Не плачь, я тебе верю.
Погоди, выловлю я эту рыбу.
Вот только как?
Надо мне с ним встретиться, и, чем скорее, тем лучше.
Я уже получил с утренней почтой уведомление из Министерства просвещения, чтобы не вздумал переступать порога гимназии до тех пор, пока буду находиться под следствием.
Знаю и не посмею, а не то приговорят немедленно и уж никаких смягчающих обстоятельств во внимание не примут.
Но сейчас меня тревожит не это.
Нужно поймать рыбу, чтобы девочка больше не плакала.
Моя хозяйка приносит завтрак и ведет себя робко. Вычитала в газетах про мои показания и всю шумиху вокруг процесса. Репортеры пишут: «Учитель — пособник воров». Один написал даже, что я был моральным убийцей.
Ни один не принял мою сторону.
Хорошее времечко для господина булочника Н., если его только черти еще не прибрали!
Стоя в полдень у входа в гимназию, порога которой я теперь не смею переступать, я жду окончания занятий.

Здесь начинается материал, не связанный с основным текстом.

-- ==== Sys2Proof/Machine/Kill.lean ====
section
/-! DEFINITION. The kill of a shroud tag (19_shroud R407, R408), the end of a single tag-0 context (R413), and the poison sink
(R412). -/

namespace Sys2Proof.Machine

/-- The event of an end or a kill that concerns a slot (19_shroud R415): class 1, the slot and its program counter. -/
def slotEvent (kind cause q : Nat) (pc : Word) (victim detail : Word) : Event :=
  { kind := kind, cause := cause, held := false, unitClass := 1, unitIndex := q, sub := 0, addr := 0, victim := victim,
    slot := some q, pc := pc, detail := detail }

/-- The VICTIM word: tag killed, ASID, contexts ended (19_shroud R415). -/
def victimWord (tag : STag) (asid : BitVec 12) (ended : Nat) : Word :=
  BitVec.ofNat 64 (tag.toNat + asid.toNat * 2 ^ 16 + ended * 2 ^ 32)

/-- A slot without a context, before it takes one (04_sequencer R80). The registers that belong to the slot stay (10_context R268;
05_vector R121; 19_shroud R418). -/
def Slot.blank (x : Slot) : Slot :=
  { Slot.reset with
    vlcap := x.vlcap, vdirty := x.vdirty, vowner := x.vowner, vuse := x.vuse, faultRec := x.faultRec, rechk := x.rechk }

/-- A slot whose context has ended or left it (04_sequencer R80): FREE, without queues and lane groups. Its registers keep what they hold until
the next context, for which they are loaded (log 38). -/
def Slot.freed (x : Slot) : Slot :=
  { x with
    st := .free, vq := [], laneBase := 0, laneCount := 0, due := none, request := none, ctx := Ctx.none, cnt := ⟨0, 0, 0, 0⟩,
    runPrio := 0, order := 0, charge := 0 }

/-- A port closed (08_stream R202, R217): CLOSED, its status CANCEL. Its status word keeps KIND and POS until the next SOPEN, which alone sets
them (DEDUCED, log 31). -/
def Port.close (x : Port) : Port := { Port.reset with spec := x.spec, pos := x.pos, status := 5 }

/-- The ports of a core that a slot owns become CLOSED (08_stream R202). -/
def closePorts (s : State) (q : Nat) : State :=
  let k := coreOf q
  s.setCore k ((List.range 8).foldl (fun c p =>
    if (c.port p).st ≠ .closed ∧ (c.port p).owner = q then c.setPort p (c.port p).close else c) (s.core k))

/-- The 16 cores of the gang of a core, in gang order (07_tile R187). -/
def gangCores (k : Nat) : List Nat := (List.range 16).map fun g => k / 16 * 16 + g

/-- The tile-queue entries that a slot passed on are discarded, with the parts of gang members (07_tile R184, R187). -/
def dropTiles (s : State) (q : Nat) : State :=
  (gangCores (coreOf q)).foldl (fun st k =>
    if (st.core k).tq.any fun e => e.slot == q then st.setCore k { st.core k with tq := (st.core k).tq.filter fun e => e.slot != q }
    else st) s

/-- The object that a command has claimed and that is still BUSY returns to the state it had (16_mesh R362). -/
def releaseClaim (s : State) (c : Cmd) : State :=
  match c.claim with
  | some (key, st) => if physLE s (key + 2) 1 = 2 then physWrite s (key + 2) [BitVec.ofNat 8 st] none else s
  | none => s

/-- Whether a command is a migration that has begun (11_page R291). -/
def Cmd.migrates (c : Cmd) : Bool := c.kind == .pgmig && c.running

/-- The operations of a context in flight are cancelled (04_sequencer R109; 19_shroud R407): its unperformed stores are never
performed, its copies, prefetches and commands stop before any further write; a migration that has begun runs to its end (11_page R291). An object that a
cancelled command has claimed returns to the state it had (16_mesh R362; 17_partition R381; 18_bucket R392). -/
def cancelOps (s0 : State) (h : Home) : State :=
  let s := s0.cmds.foldl (fun st c => if c.2.home = h ∧ c.2.kind ≠ .pgmig then releaseClaim st c.2 else st) s0
  { s with
    stores := s.stores.filter fun a => a.home != h
    copies := s.copies.filter fun c => c.2.home != h
    cmds := (s.cmds.filter fun c => !(c.2.home == h && !c.2.migrates)).map fun c =>
      if c.2.home = h then (c.1, { c.2 with home := .gone }) else c
    remaps := s.remaps.filter fun r => match tabFind s.cmds r.1 with | some c => c.home != h | none => false
    sent := s.sent.map fun x => if x.home = h then { x with home := .gone } else x }

/-- The key of the CSA that a slot's CSABASE names, when it can be read at supervisor level (10_context R266, R274). -/
def csaKey (s : State) (q : Nat) : Option Nat :=
  let x := s.slot q
  match checkAddr s { scalarAgent s q with level := .supervisor } x.csaBase.toNat .read with
  | .ok h => some h.key
  | .error _ => none

/-- A slot's context ends at once (04_sequencer R80; 19_shroud R407): queues, ports, operations and, for a stopped handler, the
served context's image. -/
def endSlot (s : State) (q : Nat) : State :=
  let s1 := match (s.slot q).mode, csaKey s q with
    | .handler, some k => cancelOps (invalidateImage s k) (.image k)
    | _, _ => s
  let s2 := dropTiles (closePorts (cancelOps s1 (.slot q)) q) q
  let c := s2.core (coreOf q)
  let s3 := s2.setCore (coreOf q) { c with rechecks := c.rechecks.filter fun r => r.slot != q }
  { s3.setSlot q (s3.slot q).blank with klinks := s3.klinks.filter fun k => k.2.slot != q }

/-- The slots whose contexts run under a tag (19_shroud R407). -/
def slotsOfTag (s : State) (tag : STag) : List Nat :=
  (busySlots s).filterMap fun e => if e.2.shtag = tag then some e.1 else none

/-- Zero the scratchpad sectors of a tag and release them (08_stream R225). -/
def zeroSectors (s : State) (tag : STag) : State :=
  (s.sectors.filter fun e => e.2 == tag).foldl (fun st e =>
    { st with
      mem := (st.mem.filter fun c => !(isPad c.1 && sectorOf c.1 == e.1))
      poison := st.poison.filter fun c => !(isPad (c.1 * 64) && sectorOf (c.1 * 64) == e.1)
      sectors := tabSet st.sectors e.1 0 }) s

/-- Clear the accumulator rows of a tag in one core (19_shroud R407): cells zero, EMPTY, E and REEFCNT zero, tag 0. -/
def clearRows (c : Core) (tag : STag) : Core :=
  let rows := (c.rowTag.filter fun e => e.2 == tag).map (·.1)
  { c with
    acc := c.acc.filter fun e => !rows.contains (e.1 / 128)
    seg := c.seg.filter fun e => !rows.contains (e.1 / 4)
    rowTag := c.rowTag.filter fun e => e.2 != tag
    fresh := c.fresh.filter fun e => !(decide (8 ≤ e.1) && rows.contains (e.1 - 8))
    reefLog := c.reefLog.filter fun e => e.2.tag != tag }

/-- The pool entries of a tag leave the pool; the CSA of a discarded resume entry is no longer VALID (19_shroud R407). -/
def dropEntries (s : State) (tag : STag) : State :=
  let s1 := s.images.foldl (fun st im => if im.tag = tag ∧ im.parked = false then invalidateImage st im.key else st) s
  { s1 with
    pool := s1.pool.filter fun e => e.tag != tag
    images := s1.images.filter fun im => im.tag != tag
    saved := (s1.images.filter fun im => im.tag == tag).foldl (fun t im => tabDel t im.key) s1.saved }

/-- The operations in flight of images of a tag, and the engine tasks of its queues, are cancelled (19_shroud R407). -/
def cancelTag (s : State) (tag : STag) : State :=
  { s with
    stores := s.stores.filter fun a => a.tag != tag
    copies := s.copies.filter fun c => c.2.tag != tag
    cmds := (s.cmds.filter fun c => !(c.2.tag == tag && !c.2.migrates)).map fun c =>
      if c.2.tag = tag then (c.1, { c.2 with home := .gone, task := none }) else c
    remaps := s.remaps.filter fun r => match tabFind s.cmds r.1 with | some c => c.tag != tag | none => false }

/-- Whether a port holds an open BUCKET stream of the table whose descriptor stands at a key (18_bucket R392, R401). -/
def Port.streamsTable (s : State) (key : Nat) (x : Port) : Bool :=
  (x.st == .opened || x.st == .bound) && specKind x.spec == 6 &&
  keyOfVa s (kbuAgent s x.owner) (kTable x.spec) .read == key

/-- The open streams of a table end with a status once what they hold is delivered (18_bucket R392): those of a condition. -/
def endStreams (s : State) (key status : Nat) (f : Port → Bool) : State :=
  { s with cores := s.cores.map fun e => (e.1, { e.2 with ports := e.2.ports.map fun p =>
      (p.1, if p.2.streamsTable s key && f p.2 then ({ p.2 with stop := some (status, false), skip := 0, toks := [] } : Port).settle else p.2) }) }

/-- A mesh, partition or bucket table becomes BROKEN, with an error record of KIND 0x09 (16_mesh R362; 17_partition R381;
18_bucket R392): the STATE byte of the descriptor at a key, and the class and index of the unit that held the object. -/
def breakBy (s : State) (cls idx key : Nat) : State :=
  (recordEvent (physWrite (if cls = 7 then endStreams s key 0x15 fun _ => true else s) (key + 2) [3] none)
    { kind := 0x09, cause := 0, held := false, unitClass := cls, unitIndex := idx, sub := 0, addr := key, victim := 0, slot := none,
      pc := 0, detail := 0 }).2

/-- The index of the unit that serves the object of a descriptor (01_anatomy R20): the HOME of a mesh (16_mesh R360) or of a bucket table
(18_bucket R389); 0 for the one trim unit (16_mesh R366). -/
def homeUnit (s : State) (cls key : Nat) : Nat :=
  match cls with
  | 7 => physLE s (key + 0xB) 1
  | 8 => physLE s (key + 7) 1
  | _ => 0

/-- An object becomes BROKEN, its error record naming the unit that serves it. -/
def breakObject (s : State) (cls key : Nat) : State := breakBy s cls (homeUnit s cls key) key

/-- The unit class of a command of major 0x33, by its op (19_shroud R415): topology engine, trim unit or KBU. -/
def cmdClass (k : CmdKind) : Nat :=
  match k with
  | .pgmig => 11
  | .unit op => if op < 0x10 then 8 else if op = 0x10 then 9 else if op < 0x20 then 15 else 7

/-- The objects that commands of a tag hold BUSY, and the bucket tables that it owns, become BROKEN (19_shroud R407); claims of
KSTs are withdrawn (18_bucket R398), and its projection slots become EMPTY (R387). -/
def breakOwned (s : State) (tag : STag) : State :=
  let s1 := s.cmds.foldl (fun st c => match c.2.claim with
    | some (key, _) =>
      if c.2.tag = tag ∧ physLE st (key + 2) 1 = 2 then
        breakBy { st with tables := tabDel st.tables key } (cmdClass c.2.kind) c.2.engine key
      else st
    | none => st) s
  let s2 := s1.tables.foldl (fun st t => if t.2 = tag then breakObject st 7 t.1 else st) s1
  { s2 with
    cmds := s2.cmds.map fun c => if c.2.tag = tag then (c.1, { c.2 with claim := none }) else c
    tables := s2.tables.filter fun t => t.2 != tag
    proj := s2.proj.filter fun e => e.2.tag != tag
    klinks := s2.klinks.filter fun e => e.2.agent.tag != tag }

Вот наконец школьники потянулись домой.
И кое-кто из моих коллег.
Им меня не видно.
Вот, наконец, показывается Т.
Идет в одиночку, сворачивает направо.
Я неторопливо выхожу навстречу.
Вот он заметил меня и оторопел.
Потом здоровается, улыбается.
— Как хорошо, что я тебя встретил, — говорю я ему. — Мне надо с тобой кое о чем поговорить.
— Пожалуйста! — учтиво кланяется он.
— Только тут на улице слишком шумно. Пошли, зайдем в кондитерскую. Я угощу тебя мороженым.
Сидим в кондитерской. Рыба заказала себе землянично-лимонное.
Отковыривает ложкой мороженое.
Он ведь даже когда жрет, все равно улыбается, констатирую я.
И вдруг, так, чтобы застать его врасплох, роняю, как будто между прочим:
— Мне нужно поговорить с тобой про этот суд по поводу убийства.
Он продолжает спокойно работать ложкой.
— Нравится?
— Да.
Молчим.
— Скажи, — снова начинаю я, — ты веришь, что эта девчонка убила Н.?
— Да.
— Ты не веришь, что это сделал какой-то незнакомый парень?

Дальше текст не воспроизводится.